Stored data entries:
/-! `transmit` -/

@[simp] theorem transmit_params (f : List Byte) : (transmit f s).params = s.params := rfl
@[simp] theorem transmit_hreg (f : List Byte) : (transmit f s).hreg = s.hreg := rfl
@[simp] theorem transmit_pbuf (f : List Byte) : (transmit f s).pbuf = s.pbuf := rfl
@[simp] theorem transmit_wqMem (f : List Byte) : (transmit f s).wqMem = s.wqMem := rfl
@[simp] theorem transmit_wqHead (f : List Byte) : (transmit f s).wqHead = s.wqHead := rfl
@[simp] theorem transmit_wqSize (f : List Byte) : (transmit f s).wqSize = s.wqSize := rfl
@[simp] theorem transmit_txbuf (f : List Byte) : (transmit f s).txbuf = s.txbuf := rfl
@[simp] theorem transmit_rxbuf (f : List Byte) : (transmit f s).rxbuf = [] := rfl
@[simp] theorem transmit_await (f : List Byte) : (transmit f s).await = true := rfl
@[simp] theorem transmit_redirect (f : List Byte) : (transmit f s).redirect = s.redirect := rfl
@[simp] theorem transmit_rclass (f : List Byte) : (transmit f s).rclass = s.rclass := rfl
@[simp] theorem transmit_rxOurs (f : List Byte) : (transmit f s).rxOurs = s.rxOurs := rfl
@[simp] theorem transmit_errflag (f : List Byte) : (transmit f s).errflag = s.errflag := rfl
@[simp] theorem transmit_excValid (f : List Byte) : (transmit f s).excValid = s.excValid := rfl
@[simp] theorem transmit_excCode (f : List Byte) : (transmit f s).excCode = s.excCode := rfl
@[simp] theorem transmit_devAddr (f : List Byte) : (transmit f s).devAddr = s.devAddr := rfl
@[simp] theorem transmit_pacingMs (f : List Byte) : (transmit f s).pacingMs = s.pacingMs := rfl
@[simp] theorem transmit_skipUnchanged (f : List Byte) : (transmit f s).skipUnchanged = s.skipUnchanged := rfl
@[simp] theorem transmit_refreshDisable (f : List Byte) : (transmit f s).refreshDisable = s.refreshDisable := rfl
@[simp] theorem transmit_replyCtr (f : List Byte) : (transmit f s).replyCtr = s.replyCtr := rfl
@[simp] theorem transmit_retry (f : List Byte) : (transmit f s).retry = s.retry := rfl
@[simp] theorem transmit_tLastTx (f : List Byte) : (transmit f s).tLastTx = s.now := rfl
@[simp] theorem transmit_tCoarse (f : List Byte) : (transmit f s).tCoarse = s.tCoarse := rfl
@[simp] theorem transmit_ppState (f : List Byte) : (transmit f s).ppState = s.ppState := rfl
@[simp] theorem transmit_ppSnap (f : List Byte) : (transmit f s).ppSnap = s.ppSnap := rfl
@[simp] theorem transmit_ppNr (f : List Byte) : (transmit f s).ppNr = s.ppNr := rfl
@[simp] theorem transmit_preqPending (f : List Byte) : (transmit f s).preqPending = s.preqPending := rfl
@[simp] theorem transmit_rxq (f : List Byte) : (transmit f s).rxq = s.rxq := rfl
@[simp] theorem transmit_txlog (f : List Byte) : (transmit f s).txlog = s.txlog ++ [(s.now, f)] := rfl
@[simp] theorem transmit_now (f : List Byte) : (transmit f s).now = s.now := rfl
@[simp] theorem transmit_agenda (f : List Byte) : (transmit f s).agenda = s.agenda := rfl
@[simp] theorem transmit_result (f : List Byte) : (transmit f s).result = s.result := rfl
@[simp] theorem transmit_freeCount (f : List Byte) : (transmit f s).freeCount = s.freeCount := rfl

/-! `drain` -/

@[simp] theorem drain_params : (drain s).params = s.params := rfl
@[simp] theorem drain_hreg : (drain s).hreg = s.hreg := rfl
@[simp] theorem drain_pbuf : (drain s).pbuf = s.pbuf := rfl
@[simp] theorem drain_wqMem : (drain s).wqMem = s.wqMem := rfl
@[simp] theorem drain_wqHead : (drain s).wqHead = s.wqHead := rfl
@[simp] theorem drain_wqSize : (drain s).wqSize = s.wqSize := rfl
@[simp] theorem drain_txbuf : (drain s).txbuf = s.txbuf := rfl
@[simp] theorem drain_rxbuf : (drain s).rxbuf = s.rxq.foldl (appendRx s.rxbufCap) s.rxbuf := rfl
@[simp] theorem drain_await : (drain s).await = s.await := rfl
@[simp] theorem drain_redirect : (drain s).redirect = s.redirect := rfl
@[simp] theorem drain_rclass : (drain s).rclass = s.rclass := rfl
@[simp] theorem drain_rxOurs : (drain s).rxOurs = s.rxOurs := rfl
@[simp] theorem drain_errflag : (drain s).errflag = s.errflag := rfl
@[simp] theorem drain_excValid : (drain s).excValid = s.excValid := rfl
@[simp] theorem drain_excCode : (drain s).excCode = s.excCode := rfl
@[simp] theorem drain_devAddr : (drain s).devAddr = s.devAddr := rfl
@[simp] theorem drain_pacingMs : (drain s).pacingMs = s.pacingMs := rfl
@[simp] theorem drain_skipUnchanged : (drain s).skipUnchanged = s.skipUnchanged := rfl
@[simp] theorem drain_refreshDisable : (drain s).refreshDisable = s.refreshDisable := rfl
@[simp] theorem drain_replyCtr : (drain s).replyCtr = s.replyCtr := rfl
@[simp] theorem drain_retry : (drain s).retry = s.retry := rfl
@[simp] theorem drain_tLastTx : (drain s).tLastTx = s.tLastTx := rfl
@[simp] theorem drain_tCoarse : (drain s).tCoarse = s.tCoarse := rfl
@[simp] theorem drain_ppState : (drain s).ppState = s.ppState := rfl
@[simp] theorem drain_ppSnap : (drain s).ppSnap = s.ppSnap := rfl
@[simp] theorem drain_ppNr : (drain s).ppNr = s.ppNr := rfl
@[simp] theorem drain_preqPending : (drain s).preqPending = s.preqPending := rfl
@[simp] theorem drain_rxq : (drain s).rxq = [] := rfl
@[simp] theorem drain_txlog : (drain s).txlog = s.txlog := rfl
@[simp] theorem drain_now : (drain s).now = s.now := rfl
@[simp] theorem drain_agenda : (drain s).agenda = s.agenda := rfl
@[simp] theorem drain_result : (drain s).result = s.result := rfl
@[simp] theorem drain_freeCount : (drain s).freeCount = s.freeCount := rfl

Exercise objective: Word for word, restate the entries that appear above.

Solved exercise:
/-! `transmit` -/

@[simp] theorem transmit_params (f : List Byte) : (transmit f s).params = s.params := rfl
@[simp] theorem transmit_hreg (f : List Byte) : (transmit f s).hreg = s.hreg := rfl
@[simp] theorem transmit_pbuf (f : List Byte) : (transmit f s).pbuf = s.pbuf := rfl
@[simp] theorem transmit_wqMem (f : List Byte) : (transmit f s).wqMem = s.wqMem := rfl
@[simp] theorem transmit_wqHead (f : List Byte) : (transmit f s).wqHead = s.wqHead := rfl
@[simp] theorem transmit_wqSize (f : List Byte) : (transmit f s).wqSize = s.wqSize := rfl
@[simp] theorem transmit_txbuf (f : List Byte) : (transmit f s).txbuf = s.txbuf := rfl
@[simp] theorem transmit_rxbuf (f : List Byte) : (transmit f s).rxbuf = [] := rfl
@[simp] theorem transmit_await (f : List Byte) : (transmit f s).await = true := rfl
@[simp] theorem transmit_redirect (f : List Byte) : (transmit f s).redirect = s.redirect := rfl
@[simp] theorem transmit_rclass (f : List Byte) : (transmit f s).rclass = s.rclass := rfl
@[simp] theorem transmit_rxOurs (f : List Byte) : (transmit f s).rxOurs = s.rxOurs := rfl
@[simp] theorem transmit_errflag (f : List Byte) : (transmit f s).errflag = s.errflag := rfl
@[simp] theorem transmit_excValid (f : List Byte) : (transmit f s).excValid = s.excValid := rfl
@[simp] theorem transmit_excCode (f : List Byte) : (transmit f s).excCode = s.excCode := rfl
@[simp] theorem transmit_devAddr (f : List Byte) : (transmit f s).devAddr = s.devAddr := rfl
@[simp] theorem transmit_pacingMs (f : List Byte) : (transmit f s).pacingMs = s.pacingMs := rfl
@[simp] theorem transmit_skipUnchanged (f : List Byte) : (transmit f s).skipUnchanged = s.skipUnchanged := rfl
@[simp] theorem transmit_refreshDisable (f : List Byte) : (transmit f s).refreshDisable = s.refreshDisable := rfl
@[simp] theorem transmit_replyCtr (f : List Byte) : (transmit f s).replyCtr = s.replyCtr := rfl
@[simp] theorem transmit_retry (f : List Byte) : (transmit f s).retry = s.retry := rfl
@[simp] theorem transmit_tLastTx (f : List Byte) : (transmit f s).tLastTx = s.now := rfl
@[simp] theorem transmit_tCoarse (f : List Byte) : (transmit f s).tCoarse = s.tCoarse := rfl
@[simp] theorem transmit_ppState (f : List Byte) : (transmit f s).ppState = s.ppState := rfl
@[simp] theorem transmit_ppSnap (f : List Byte) : (transmit f s).ppSnap = s.ppSnap := rfl
@[simp] theorem transmit_ppNr (f : List Byte) : (transmit f s).ppNr = s.ppNr := rfl
@[simp] theorem transmit_preqPending (f : List Byte) : (transmit f s).preqPending = s.preqPending := rfl
@[simp] theorem transmit_rxq (f : List Byte) : (transmit f s).rxq = s.rxq := rfl
@[simp] theorem transmit_txlog (f : List Byte) : (transmit f s).txlog = s.txlog ++ [(s.now, f)] := rfl
@[simp] theorem transmit_now (f : List Byte) : (transmit f s).now = s.now := rfl
@[simp] theorem transmit_agenda (f : List Byte) : (transmit f s).agenda = s.agenda := rfl
@[simp] theorem transmit_result (f : List Byte) : (transmit f s).result = s.result := rfl
@[simp] theorem transmit_freeCount (f : List Byte) : (transmit f s).freeCount = s.freeCount := rfl

/-! `drain` -/

@[simp] theorem drain_params : (drain s).params = s.params := rfl
@[simp] theorem drain_hreg : (drain s).hreg = s.hreg := rfl
@[simp] theorem drain_pbuf : (drain s).pbuf = s.pbuf := rfl
@[simp] theorem drain_wqMem : (drain s).wqMem = s.wqMem := rfl
@[simp] theorem drain_wqHead : (drain s).wqHead = s.wqHead := rfl
@[simp] theorem drain_wqSize : (drain s).wqSize = s.wqSize := rfl
@[simp] theorem drain_txbuf : (drain s).txbuf = s.txbuf := rfl
@[simp] theorem drain_rxbuf : (drain s).rxbuf = s.rxq.foldl (appendRx s.rxbufCap) s.rxbuf := rfl
@[simp] theorem drain_await : (drain s).await = s.await := rfl
@[simp] theorem drain_redirect : (drain s).redirect = s.redirect := rfl
@[simp] theorem drain_rclass : (drain s).rclass = s.rclass := rfl
@[simp] theorem drain_rxOurs : (drain s).rxOurs = s.rxOurs := rfl
@[simp] theorem drain_errflag : (drain s).errflag = s.errflag := rfl
@[simp] theorem drain_excValid : (drain s).excValid = s.excValid := rfl
@[simp] theorem drain_excCode : (drain s).excCode = s.excCode := rfl
@[simp] theorem drain_devAddr : (drain s).devAddr = s.devAddr := rfl
@[simp] theorem drain_pacingMs : (drain s).pacingMs = s.pacingMs := rfl
@[simp] theorem drain_skipUnchanged : (drain s).skipUnchanged = s.skipUnchanged := rfl
@[simp] theorem drain_refreshDisable : (drain s).refreshDisable = s.refreshDisable := rfl
@[simp] theorem drain_replyCtr : (drain s).replyCtr = s.replyCtr := rfl
@[simp] theorem drain_retry : (drain s).retry = s.retry := rfl
@[simp] theorem drain_tLastTx : (drain s).tLastTx = s.tLastTx := rfl
@[simp] theorem drain_tCoarse : (drain s).tCoarse = s.tCoarse := rfl
@[simp] theorem drain_ppState : (drain s).ppState = s.ppState := rfl
@[simp] theorem drain_ppSnap : (drain s).ppSnap = s.ppSnap := rfl
@[simp] theorem drain_ppNr : (drain s).ppNr = s.ppNr := rfl
@[simp] theorem drain_preqPending : (drain s).preqPending = s.preqPending := rfl
@[simp] theorem drain_rxq : (drain s).rxq = [] := rfl
@[simp] theorem drain_txlog : (drain s).txlog = s.txlog := rfl
@[simp] theorem drain_now : (drain s).now = s.now := rfl
@[simp] theorem drain_agenda : (drain s).agenda = s.agenda := rfl
@[simp] theorem drain_result : (drain s).result = s.result := rfl
@[simp] theorem drain_freeCount : (drain s).freeCount = s.freeCount := rfl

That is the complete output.